Check each line of the listing, and copy it if it contains the word "effectiveAddress".

----

-- ==== Sys2Proof/Machine/Operands.lean ====
section
/-!
DEFINITION. The two operand forms: an immediate, used as it is (30_encoding.md R84), and an absolute data
address (42_stack_memory_instructions.md R159) with its bounds check (20_memory.md R55).
-/

namespace Sys2Proof.Machine

/-- The effective address is the decoded operand itself, a cell index: no base, index, scaling or
modification (R159). -/
def effectiveAddress (addr : Address) : Nat := addr.toNat

/-- `CheckAddr` (R55), the bounds checker's output `addr_oob` of R161: unsigned, on the full twelve bits,
made before any state change. -/
def State.addrOutOfRange (s : State) (addr : Address) : Bool :=
  decide (s.config.memLen.val ≤ effectiveAddress addr)

end Sys2Proof.Machine
end

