-- ==== Sys2Proof/Machine/Ops.lean ====
section
/-!
DEFINITION. The named operations over memory, stack and program store, taking a fault, completing an
instruction, and the sequencer's pass.
-/

namespace Sys2Proof.Machine

/-! ### Data memory -/

/-- What a cell that no instruction has written reads as: 0, by the source's zero-initialisation (R33,
R38). -/
def unwrittenCell : Int := 0

/-- The value of cell `a`. -/
def Memory.read : Memory → Nat → Int
  | [], _ => unwrittenCell
  | (k, v) :: m, a => if k = a then v else Memory.read m a

/-- Memory with cell `a` set to `v`, in canonical form: a cell that becomes what an unlisted one reads as
is not listed. -/
def Memory.write : Memory → Nat → Int → Memory
  | [], a, v => if v = unwrittenCell then [] else [(a, v)]
  | (k, x) :: m, a, v =>
    if a < k then (if v = unwrittenCell then (k, x) :: m else (a, v) :: (k, x) :: m)
    else if a = k then (if v = unwrittenCell then m else (a, v) :: m)
    else (k, x) :: Memory.write m a v

/-- `MemRead(a)` (20_memory.md R55): one whole cell, no side effect (R58). Its callers check the address
first. -/
def State.memRead (s : State) (a : Nat) : Int := s.mem.read a

/-- `MemWrite(a, v)` (R55): only that cell changes (R58). Its callers check the address first. -/
def State.memWrite (s : State) (a : Nat) (v : Int) : State := { s with mem := s.mem.write a v }

/-! ### The operand stack -/

/-- `push(v)` (10_state.md R24); the stack is not bounded (R26). -/
def State.push (s : State) (v : Int) : State := { s with stack := v :: s.stack }

/-- `pop()` (R24): the top entry and the state without it; defined only when the stack is not empty. -/
def State.pop (s : State) : Option (Int × State) :=
  match s.stack with
  | [] => none
  | v :: rest => some (v, { s with stack := rest })

/-! ### The program store -/

/-- `byte(k)` (41_fetch_decode_execute.md R131): a byte past the end of the binary is taken as 0. -/
def RunConfig.byteAt (c : RunConfig) (k : Nat) : Byte := c.prog.getD k 0

/-- `Fetch(i)` (R131): the bytes at offsets `3*i`, `3*i + 1`, `3*i + 2`, zero-padded. -/
def RunConfig.fetch (c : RunConfig) (i : Nat) : InstrBytes :=
  { b0 := c.byteAt (3 * i), b1 := c.byteAt (3 * i + 1), b2 := c.byteAt (3 * i + 2) }

/-- The three bytes of the instruction at the program counter (R134, action 1). -/
def State.fetch (s : State) : InstrBytes := s.config.fetch s.pc

/-- The binary with the three bytes of instruction `i` replaced by `b`, extended with zero bytes where it
is too short to hold them. -/
def placeInstr (prog : List Byte) (i : Nat) (b : InstrBytes) : List Byte :=
  (prog.take (3 * i) ++ List.replicate (3 * i - prog.length) 0) ++
    (b.b0 :: b.b1 :: b.b2 :: prog.drop (3 * i + 3))

/-! ### Faults -/

/-- What a step raises, with the `info` the spec gives it (60_exceptions.md R171 to R173). -/
inductive Raised where
  | illegalOpcode
  | addressOutOfRange (addr : Address)
  | stackUnderflow (addr : Address)
deriving DecidableEq, Repr

/-- The cause that a raise records (R180). -/
def Raised.cause : Raised → FaultCause
  | .illegalOpcode => .illegalOpcode
  | .addressOutOfRange _ => .addressOutOfRange
  | .stackUnderflow _ => .stackUnderflow

/-- The operand that a raise records (R180): the decoded address for causes 2 and 3; unspecified, and so
a free value, for cause 1 (10_state.md R30; log 7). -/
def Raised.recordedOperand (r : Raised) (word : InstrWord) (step : Nat) : Address :=
  match r with
  | .illegalOpcode => Config.unspecifiedFaultOperand word step
  | .addressOutOfRange addr => addr
  | .stackUnderflow addr => addr

/-- The fault record that a raise in state `s` writes (R180). The word is that of the instruction at the
program counter, after zero padding. -/
def State.faultRecord (s : State) (r : Raised) : FaultRecord :=
  { cause := r.cause
    step := s.stepCount
    pc := s.pc
    word := s.fetch.word
    operand := r.recordedOperand s.fetch.word s.stepCount }

/-- TAKING A FAULT, `raise` (R181): the fault record is written, the status becomes FAULT and nothing else
changes; the program counter stays at the faulting instruction. There is no handler (R177) and no return
(R182), so no operation undoes it. -/
def State.raise (s : State) (r : Raised) : State :=
  { s with status := .fault, fault := s.faultRecord r }

/-! ### Completing an instruction -/

/-- Action 4 of the step (R134): the program counter and the step counter advance by 1 and the decoded
record joins the trace. -/
def State.retire (s : State) (i : Instr) : State :=
  { s with pc := s.pc + 1, stepCount := s.stepCount + 1, trace := s.trace ++ [i] }

/-- Actions 3 and 4 of the step (R134) for record `i` begun in state `s`, from what the instruction's own
pseudocode answers: where that raised, the fault is taken IN `s`, so that the instruction has had no
effect at all (R181, decision D11); where it did not, the instruction retires. -/
def State.finish (s : State) (i : Instr) (r : Except Raised State) :
    Host.Outcome State Fault Refusal :=
  match r with
  | .error raised => .next (s.raise raised)
  | .ok t => .next (t.retire i)

/-! ### The sequencer -/

/-- What the sequencer does with a state (R135). -/
inductive Pass where
  /-- The run has ended: nothing is done. -/
  | ended
  /-- `status <- COMPLETED`. -/
  | complete
  /-- `status <- STEP_LIMIT`. -/
  | spend
  /-- One step of the fetch-decode-execute unit. -/
  | step
deriving DecidableEq, Repr

/-- The sequencer's tests, made before every step (R135): `pc >= N` first (decision D12; log 17), then
`step >= STEP_LIMIT`. A terminal status does not change (10_state.md R29; log 6). -/
def State.pass (s : State) : Pass :=
  match s.status with
  | .completed => .ended
  | .stepLimit => .ended
  | .fault => .ended
  | .running => if s.atEnd then .complete else if s.budgetSpent then .spend else .step

/-- Actions 1 and 2 of the step (R134), then `execute`: fetch and decode the instruction at the program
counter, now and not before (decision D7; log 12). -/
def State.fetchDecodeExecute (execute : Instr → State → Host.Outcome State Fault Refusal) (s : State) :
    Host.Outcome State Fault Refusal :=
  match decode s.fetch with
  | .record i => execute i s
  | .illegalOpcode _ => .next (s.raise .illegalOpcode)

/-- One pass of `Sequence` (R135). -/
def State.sequence (execute : Instr → State → Host.Outcome State Fault Refusal) (s : State) :
    Host.Outcome State Fault Refusal :=
  match s.pass with
  | .ended => .next s
  | .complete => .next { s with status := .completed }
  | .spend => .next { s with status := .stepLimit }
  | .step => s.fetchDecodeExecute execute

/-- `s` with the instruction bytes `b` at its program counter and ready to run them: RUNNING, and with
budget for one more step. -/
def State.withInstrBytes (s : State) (b : InstrBytes) : State :=
  { s with
    status := .running
    config :=
      { s.config with
        prog := placeInstr s.config.prog s.pc b
        stepLimit := max s.config.stepLimit (s.stepCount + 1) } }

end Sys2Proof.Machine
end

----

(COMPLETED EXERCISE)
def effectiveAddress (addr : Address) : Nat := addr.toNat
  decide (s.config.memLen.val ≤ effectiveAddress addr)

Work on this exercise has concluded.